-- ==== Sys2Proof/Tests/Slice0.lean ====
section
/-!
SUPPORT. The model's own tests. Expected results come from spec/95_test_vectors.md (the vector's name stands before
each test) or are written out from the encodings of spec/30_encoding.md. The last part gives, for every statement of
Certificates/Slice0/Obligations.lean that has hypotheses, a state and operands that meet them.
-/

namespace Sys2Proof.Tests

open Sys2Proof Sys2Proof.Machine

/-! ### Helpers -/

/-- The fields of a frame row that its word leaves at 0, but for the bitrate index. -/
def fields (bitrate : BitVec 4) : FrameFields := ⟨0#1, bitrate, 0#2, 0#1, 0#1, 0#2, 0#2, 0#1, 0#1, 0#2⟩

/-- SC in CLASSIFY with a window. -/
def classifying (h : HeaderWord) : State := { State.reset with st := .classify, n := 4, w := Window.ofWord h }

/-- SC in IDLE with a request offered. -/
def offered (c : ReqCode) : State := { State.reset with req := [c] }

/-- The next state of an outcome. -/
def nextOf : Result → Option State
  | .next s => some s
  | _ => none

theorem of_nextOf {r : Result} {t : State} (h : nextOf r = some t) : r = .next t := by
  cases r <;> simp_all [nextOf]

/-- The frame length of a header, under the default configuration. -/
def lengthOf (h : HeaderWord) : Option Nat := (decodeHeader Config.default h).toOption.map (·.frameLength)

/-- The cause code of a header, under the default configuration. -/
def causeOf (h : HeaderWord) : BitVec 3 := decCause Config.default h

/-! ### Well-formed terms: each check refuses an ill-formed one -/

theorem test_wf_frame : (Instr.frameMpeg1LIII (fields 9#4)).wf Config.default = true := by decide
theorem test_wf_bitrate_0 : (Instr.frameMpeg1LIII (fields 0#4)).wf Config.default = false := by decide
theorem test_wf_bitrate_15 : (Instr.frameMpeg1LII (fields 15#4)).wf Config.default = false := by decide
theorem test_wf_rate_3 : (Instr.frameMpeg1LI { fields 9#4 with rate := 3#2 }).wf Config.default = false := by decide
theorem test_wf_mode_ext : (Instr.frameMpeg2LIII { fields 9#4 with modeExt := 1#2 }).wf Config.default = false := by decide
theorem test_wf_emphasis : (Instr.frameMpeg25LI { fields 9#4 with emphasis := 2#2 }).wf Config.default = false := by decide
theorem test_wf_joint : (Instr.frameMpeg2LI { fields 9#4 with channel := 1#2, modeExt := 3#2 }).wf Config.default = true := by decide
theorem test_wf_false_sync_valid : (Instr.falseSync 0b11011_10010000_00000000#21).wf Config.default = false := by decide
theorem test_wf_nomatch_tag : (Instr.noMatch 0x54414700#32).wf Config.default = false := by decide
theorem test_wf_nomatch_id3 : (Instr.noMatch 0x49443300#32).wf Config.default = false := by decide
theorem test_wf_nomatch_sync : (Instr.noMatch 0xFFE00000#32).wf Config.default = false := by decide

/-! ### Decoding: one word of every row, written out from rules R70, R75, R78, R79 and R80 -/

theorem test_decode_requests :
    decodeTableWord 8 0b00 = some .scan ∧ decodeTableWord 8 0b01 = some .scanFrame ∧
    decodeTableWord 8 0b10 = some .scanId3v2 ∧ decodeTableWord 8 0b11 = some .reservedRequest := by decide
theorem test_decode_tag : decodeTableWord 32 0b01010100_01000001_01000111_00100000 = some (.tag 0x20#8) := by decide
theorem test_decode_id3 : decodeTableWord 32 0b01001001_01000100_00110011_00000100 = some (.id3 0x04#8) := by decide
theorem test_decode_frameMpeg1LIII : decodeTableWord 32 0b11111111_11111011_01010010_11000000
    = some (.frameMpeg1LIII ⟨1#1, 5#4, 0#2, 1#1, 0#1, 3#2, 0#2, 0#1, 0#1, 0#2⟩) := by decide
theorem test_decode_frameMpeg1LII : decodeTableWord 32 0b11111111_11111101_11101010_00000000
    = some (.frameMpeg1LII ⟨1#1, 14#4, 2#2, 1#1, 0#1, 0#2, 0#2, 0#1, 0#1, 0#2⟩) := by decide
theorem test_decode_frameMpeg1LI : decodeTableWord 32 0b11111111_11111111_00010010_00000000
    = some (.frameMpeg1LI ⟨1#1, 1#4, 0#2, 1#1, 0#1, 0#2, 0#2, 0#1, 0#1, 0#2⟩) := by decide
theorem test_decode_frameMpeg2LIII : decodeTableWord 32 0b11111111_11110011_00010100_11000000
    = some (.frameMpeg2LIII ⟨1#1, 1#4, 1#2, 0#1, 0#1, 3#2, 0#2, 0#1, 0#1, 0#2⟩) := by decide
theorem test_decode_frameMpeg2LII : decodeTableWord 32 0b11111111_11110101_00010000_00000000
    = some (.frameMpeg2LII ⟨1#1, 1#4, 0#2, 0#1, 0#1, 0#2, 0#2, 0#1, 0#1, 0#2⟩) := by decide
theorem test_decode_frameMpeg2LI : decodeTableWord 32 0b11111111_11110111_11101000_00000000
    = some (.frameMpeg2LI ⟨1#1, 14#4, 2#2, 0#1, 0#1, 0#2, 0#2, 0#1, 0#1, 0#2⟩) := by decide
theorem test_decode_frameMpeg25LIII : decodeTableWord 32 0b11111111_11100011_00011000_00000000
    = some (.frameMpeg25LIII ⟨1#1, 1#4, 2#2, 0#1, 0#1, 0#2, 0#2, 0#1, 0#1, 0#2⟩) := by decide
theorem test_decode_frameMpeg25LII : decodeTableWord 32 0b11111111_11100101_11101010_00000000
    = some (.frameMpeg25LII ⟨1#1, 14#4, 2#2, 1#1, 0#1, 0#2, 0#2, 0#1, 0#1, 0#2⟩) := by decide
theorem test_decode_frameMpeg25LI : decodeTableWord 32 0b11111111_11100110_10010001_01111101
    = some (.frameMpeg25LI ⟨0#1, 9#4, 0#2, 0#1, 1#1, 1#2, 3#2, 1#1, 1#1, 1#2⟩) := by decide
theorem test_decode_falseSync : decodeTableWord 32 0b11111111_11111011_00000000_00000000
    = some (.falseSync 0b11011_00000000_00000000#21) := by decide
theorem test_decode_nomatch : decodeTableWord 32 0 = some (.noMatch 0x00000000#32) := by decide
/-- Frame sync needs 11 ones: `FF DF` has a 0 at `h[21]`. -/
theorem test_decode_no_sync : decodeTableWord 32 0xFFDB9000 = some (.noMatch 0xFFDB9000#32) := by decide
theorem test_decode_rejects :
    decodeTableWord 8 4 = none ∧ decodeTableWord 32 (2 ^ 32) = none ∧
    decodeWindowBytes Config.default [0xFF#8] = .error .windowIsNotFourBytes ∧
    decodeRequestBytes [4#8] = .error .requestCodeAboveThree ∧ decodeRequestBytes [] = .error .requestIsNotOneByte :=
  ⟨by decide, by decide, rfl, rfl, rfl⟩

/-! ### The header decoder (section 2.1 of the test vectors) -/

/-- V-HD-7 -/
def m2Desc : FrameDescriptor where
  version := .mpeg2
  layer := .III
  protectionBit := 1#1
  crcProtected := false
  bitRate := 8000
  samplingRate := 24000
  padded := false
  privateBit := 0#1
  channelMode := .mono
  modeExtension := 0#2
  copyright := false
  original := false
  emphasis := 0#2
  sampleCount := 576
  frameLength := 24

/-- V-HD-7 -/
theorem test_hd_least : hd Config.default 0xFF#8 0xF3#8 0x14#8 0xC0#8 = .ok m2Desc := rfl
/-- V-HD-22 and V-HD-23: the flag bits pass through. -/
theorem test_hd_flags :
    (decodeHeader Config.default 0xFFFB914D#32).toOption.map
        (fun d => (d.privateBit, d.channelMode, d.modeExtension, d.copyright, d.original, d.emphasis))
      = some (1#1, .jointStereo, 0#2, true, true, 1#2) ∧
    (decodeHeader Config.default 0xFFFA9000#32).toOption.map (·.crcProtected) = some true := by decide
/-- V-HD-1, V-HD-3, V-HD-5, V-HD-6, V-HD-8, V-HD-9, V-HD-26, V-HD-28, V-HD-29 -/
theorem test_hd_lengths :
    lengthOf 0xFFFB52C0#32 = some 209 ∧ lengthOf 0xFFFB9200#32 = some 418 ∧ lengthOf 0xFFFF1200#32 = some 38 ∧
    lengthOf 0xFFFDEA00#32 = some 1729 ∧ lengthOf 0xFFE5EA00#32 = some 2881 ∧ lengthOf 0xFFE31800#32 = some 72 ∧
    lengthOf 0xFFFBE400#32 = some 960 ∧ lengthOf 0xFFF51000#32 = some 52 ∧ lengthOf 0xFFF7E800#32 = some 768 := by
  decide
/-- V-HD-10 to V-HD-17, and V-HD-24: several causes, the lowest is reported. -/
theorem test_hd_causes :
    causeOf 0xFFEB9000#32 = 1#3 ∧ causeOf 0xFFF99000#32 = 2#3 ∧ causeOf 0xFFFB0000#32 = 3#3 ∧
    causeOf 0xFFFBF000#32 = 3#3 ∧ causeOf 0xFFFB9C00#32 = 4#3 ∧ causeOf 0xFFFB9010#32 = 5#3 ∧
    causeOf 0xFFFB90D0#32 = 5#3 ∧ causeOf 0xFFFB9002#32 = 6#3 ∧ causeOf 0xFFEBFC12#32 = 1#3 := by decide
/-- V-SS-5, V-SS-8, V-SS-9 -/
theorem test_synchsafe :
    synchsafe 0x00#8 0x00#8 0x02#8 0x01#8 = 257 ∧ synchsafe 0x7F#8 0x7F#8 0x7F#8 0x7F#8 = 268435455 ∧
    synchsafe 0x80#8 0x80#8 0x80#8 0x80#8 = 0 := by decide

/-! ### One step (sections 2.3 to 2.5 of the test vectors) -/

/-- V-SC-1 -/
theorem test_step_request : (nextOf (step (offered 0b01#2))).map (fun t => (t.st, t.mode, t.n, t.req))
    = some (.fill, .frameOnly, 0, []) := by decide +kernel
/-- V-SC-2 -/
theorem test_step_reserved : step (offered 0b11#2) = .refused .reservedRequestMode := rfl
/-- V-SC-3 -/
theorem test_step_fill :
    (nextOf (step { State.reset with
      st := .fill, n := 3, w := ⟨0x54#8, 0x41#8, 0x47#8, 0xEE#8⟩, src := [.byte 0x20#8], pos := 9 })).map
      (fun t => (t.w, t.n, t.st, t.pos)) = some (⟨0x54#8, 0x41#8, 0x47#8, 0x20#8⟩, 4, .classify, 10) := by
  decide +kernel
/-- V-SC-4 -/
theorem test_step_tag : (nextOf (step (classifying 0x54414720#32))).map (fun t => (t.kind, t.buf, t.need, t.st))
    = some (.id3v1, [0x54#8, 0x41#8, 0x47#8, 0x20#8], 124, .body) := by decide +kernel
/-- V-SC-5 -/
theorem test_step_id3 : (nextOf (step (classifying 0x49443304#32))).map (fun t => (t.kind, t.buf, t.need, t.st))
    = some (.none, [0x49#8, 0x44#8, 0x33#8, 0x04#8], 6, .id3hdr) := by decide +kernel

/-- An Extended Tag whose last header byte is to come. -/
def lastHeaderByte (b : Byte) : State := { State.reset with
  st := .id3hdr, n := 4, w := ⟨0x49#8, 0x44#8, 0x33#8, 0x04#8⟩, need := 1, src := [.byte b]
  buf := [0x49#8, 0x44#8, 0x33#8, 0x04#8, 0#8, 0#8, 0#8, 0#8, 0#8] }

/-- V-SC-6 and V-SC-7 -/
theorem test_step_header_end :
    (nextOf (step (lastHeaderByte 5#8))).map (fun t => (t.kind, t.need, t.st, t.buf.length)) = some (.id3v2, 5, .body, 10) ∧
    (nextOf (step (lastHeaderByte 0#8))).map (fun t => (t.kind, t.need, t.st)) = some (.id3v2, 0, .done) := by
  decide +kernel
/-- V-SC-8 -/
theorem test_step_frame :
    (nextOf (step (classifying 0xFFF314C0#32))).map (fun t => (t.kind, t.desc, t.need, t.st))
      = some (.frame, some m2Desc, 20, .body) := by decide +kernel
/-- V-SC-9 and V-SC-16 -/
theorem test_step_false_sync : (nextOf (step (classifying 0xFFFB0000#32))).map (·.st) = some .shift ∧
    (nextOf (step (classifying 0xFFFFF314#32))).map (·.st) = some .shift ∧ causeOf 0xFFFFF314#32 = 3#3 := by decide +kernel
/-- V-SC-10 -/
theorem test_step_nomatch : (nextOf (step (classifying 0x00000000#32))).map (·.st) = some .shift := by decide +kernel
/-- V-SC-11 -/
theorem test_step_shift :
    (nextOf (step { classifying 0x00FFFB90#32 with st := .shift, src := [.byte 0x00#8] })).map (fun t => (t.w, t.st))
      = some (⟨0xFF#8, 0xFB#8, 0x90#8, 0x00#8⟩, .classify) := by decide +kernel

/-- A Legacy Tag being read or finished; its bytes are not what these tests are about. -/
def tagIn (st : Ctl) (mode : Mode) (need : Nat) : State := { State.reset with
  st, mode, need, n := 4, kind := .id3v1, w := ⟨0x54#8, 0x41#8, 0x47#8, 0x20#8⟩, acks := 1, src := [.byte 7#8]
  buf := [0x54#8, 0x41#8, 0x47#8, 0x20#8] }

/-- V-SC-12 -/
theorem test_step_body : (nextOf (step (tagIn .body .any 1))).map (fun t => (t.buf.getLast?, t.need, t.st))
    = some (some 7#8, 0, .done) := by decide +kernel
/-- V-SC-13 and V-SC-14 -/
theorem test_step_done :
    (nextOf (step (tagIn .done .any 0))).map (fun t => (t.outs, t.st))
      = some ([.legacyTag [0x54#8, 0x41#8, 0x47#8, 0x20#8]], .idle) ∧
    (nextOf (step (tagIn .done .frameOnly 0))).map (fun t => (t.buf, t.n, t.st, t.outs)) = some ([], 0, .fill, []) := by
  decide +kernel
/-- V-EOS-5, the step that gets `End`, and the report after it -/
theorem test_step_end :
    (nextOf (step { tagIn .body .any 28 with src := [.ended] })).map (fun t => (t.st, t.buf, t.kind, t.need))
      = some (.eosr, [], .none, 0) ∧
    (nextOf (step { State.reset with st := .eosr, acks := 1 })).map (fun t => (t.st, t.outs))
      = some (.idle, [.endOfStream]) := by decide +kernel
/-- V-RST-1 -/
theorem test_step_reset :
    nextOf (step { tagIn .body .frameOnly 28 with rst := [true], pos := 10 })
      = some { State.reset with acks := 1, src := [.byte 7#8] } := by decide +kernel
/-- The host's own placement of an instruction runs exactly it. -/
theorem test_withFetchWord :
    (nextOf (step (State.reset.withFetchWord 8 0b10))).map (·.mode) = some .id3v2Only ∧
    (nextOf (step (State.reset.withFetchWord 32 0x54414700))).map (·.kind) = some .id3v1 := by decide +kernel

/-! ### Witnesses: a state and operands that meet the hypotheses of each statement -/

theorem default_admissible : Config.default.admissible = true := by decide +kernel

/-- A configuration whose version map is not injective. -/
def badConfig : Config := { Config.default with versionMap := ⟨.mpeg1, .mpeg1, .mpeg1⟩ }

def resetEdge : PortIn := ⟨true, false, 0#2, false, 0#8, false, false, false⟩
def quietEdge : PortIn := { resetEdge with rst := false }

theorem witness_ResetStepReloadsRegistersAndStopsTransfers :
    (State.reset.cfg.admissible = true ∧ ({ State.reset with rst := [true] } : State).rst.head? = some true) ∧
      resetEdge.rst = true ∧ PortState.reset.sc.cfg.admissible = true :=
  ⟨⟨default_admissible, rfl⟩, rfl, default_admissible⟩
theorem witness_ConfigurationAdmissibility :
    (0b00#2 ≠ 0b01#2 ∧ 0b11#2 ≠ 0b01#2) ∧ (∃ d, decodeHeader Config.default 0xFFF314C0#32 = .ok d) ∧
      ({ State.reset with cfg := badConfig } : State).cfg.admissible = false :=
  ⟨by decide, ⟨m2Desc, rfl⟩, by decide +kernel⟩
theorem witness_DecodeEncodeRoundTrip :
    (∀ c ∈ [fun f => Instr.frameMpeg1LIII f, .frameMpeg1LII, .frameMpeg1LI, .frameMpeg2LIII, .frameMpeg2LII, .frameMpeg2LI,
      .frameMpeg25LIII, .frameMpeg25LII, .frameMpeg25LI], (c (fields 1#4)).wf Config.default = true) ∧
    (Instr.falseSync 0x1FFFFF#21).wf Config.default = true ∧ (Instr.noMatch 0xFFDFFFFF#32).wf Config.default = true := by
  decide
/-- R80's classes at neighbouring windows: each class once, and windows one bit away from a signature. -/
theorem witness_WindowClassByItsBytes :
    decodeWindow Config.default 0x544147FF#32 = .tag 0xFF#8 ∧ decodeWindow Config.default 0x544146FF#32 = .noMatch 0x544146FF#32 ∧
    decodeWindow Config.default 0x494433FF#32 = .id3 0xFF#8 ∧ (∃ c, hd Config.default 0xFF#8 0xE0#8 0#8 0#8 = .error c) ∧
    (∃ d, hd Config.default 0xFF#8 0xF3#8 0x14#8 0xC0#8 = .ok d) :=
  ⟨by decide, by decide, by decide, ⟨.badLayer, rfl⟩, ⟨m2Desc, rfl⟩⟩
theorem witness_HeaderFieldPositions : hasSync 0xFFE00000#32 = true := by decide
theorem witness_HeaderWordIsBigEndian :
    (Window.mk 1#8 2#8 3#8 4#8).bytes[0]? = some 1#8 ∧ (Window.mk 1#8 2#8 3#8 4#8).bytes[3]? = some 4#8 ∧ 7 < 8 := by decide
theorem witness_HdValidExactlyOnSixTests : decodeHeader Config.default 0xFFF314C0#32 = .ok m2Desc := rfl
/-- One header per clause of R111: those of V-HD-10 to V-HD-17, and V-HD-7. -/
theorem witness_HdWholeDecode :
    versionCode 0xFFEB9000#32 = 0b01#2 ∧ (versionCode 0xFFF99000#32 ≠ 0b01#2 ∧ layerCode 0xFFF99000#32 = 0b00#2) ∧
    (layerCode 0xFFFBF000#32 ≠ 0b00#2 ∧ (fieldsOf 0xFFFBF000#32).bitrate = 15#4) ∧ (fieldsOf 0xFFFB0000#32).bitrate = 0#4 ∧
    (versionCode 0xFFFB9C00#32 ≠ 0b01#2 ∧ layerCode 0xFFFB9C00#32 ≠ 0b00#2 ∧ (fieldsOf 0xFFFB9C00#32).bitrate = 9#4 ∧
      (fieldsOf 0xFFFB9C00#32).rate = 3#2) ∧
    ((fieldsOf 0xFFFB9010#32).modeExt ≠ 0b00#2 ∧ Config.default.channelMode (fieldsOf 0xFFFB9010#32).channel ≠ .jointStereo) ∧
    ((fieldsOf 0xFFFB9002#32).modeExt = 0b00#2 ∧ (fieldsOf 0xFFFB9002#32).rate ≠ 3#2 ∧
      (fieldsOf 0xFFFB9002#32).emphasis = 0b10#2) ∧
    causeOf 0xFFF314C0#32 = 0#3 := by decide
theorem witness_HdIgnoresTheSyncBits : (0x001B9000#32).extractLsb' 0 21 = (0xFFFB9000#32).extractLsb' 0 21 := by decide
theorem witness_FrameLengthRange :
    (∃ d, decodeHeader Config.default 0xFFF314C0#32 = .ok d) ∧ Config.default.admissible = true :=
  ⟨⟨m2Desc, rfl⟩, default_admissible⟩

————

**TASK DESCRIPTION:**
Go through the records above, find each line with the string "error", and copy it.

**RESPONSE TO THE EXERCISE:**
    decodeWindowBytes Config.default [0xFF#8] = .error .windowIsNotFourBytes ∧
    decodeRequestBytes [4#8] = .error .requestCodeAboveThree ∧ decodeRequestBytes [] = .error .requestIsNotOneByte :=
    decodeWindow Config.default 0x494433FF#32 = .id3 0xFF#8 ∧ (∃ c, hd Config.default 0xFF#8 0xE0#8 0#8 0#8 = .error c) ∧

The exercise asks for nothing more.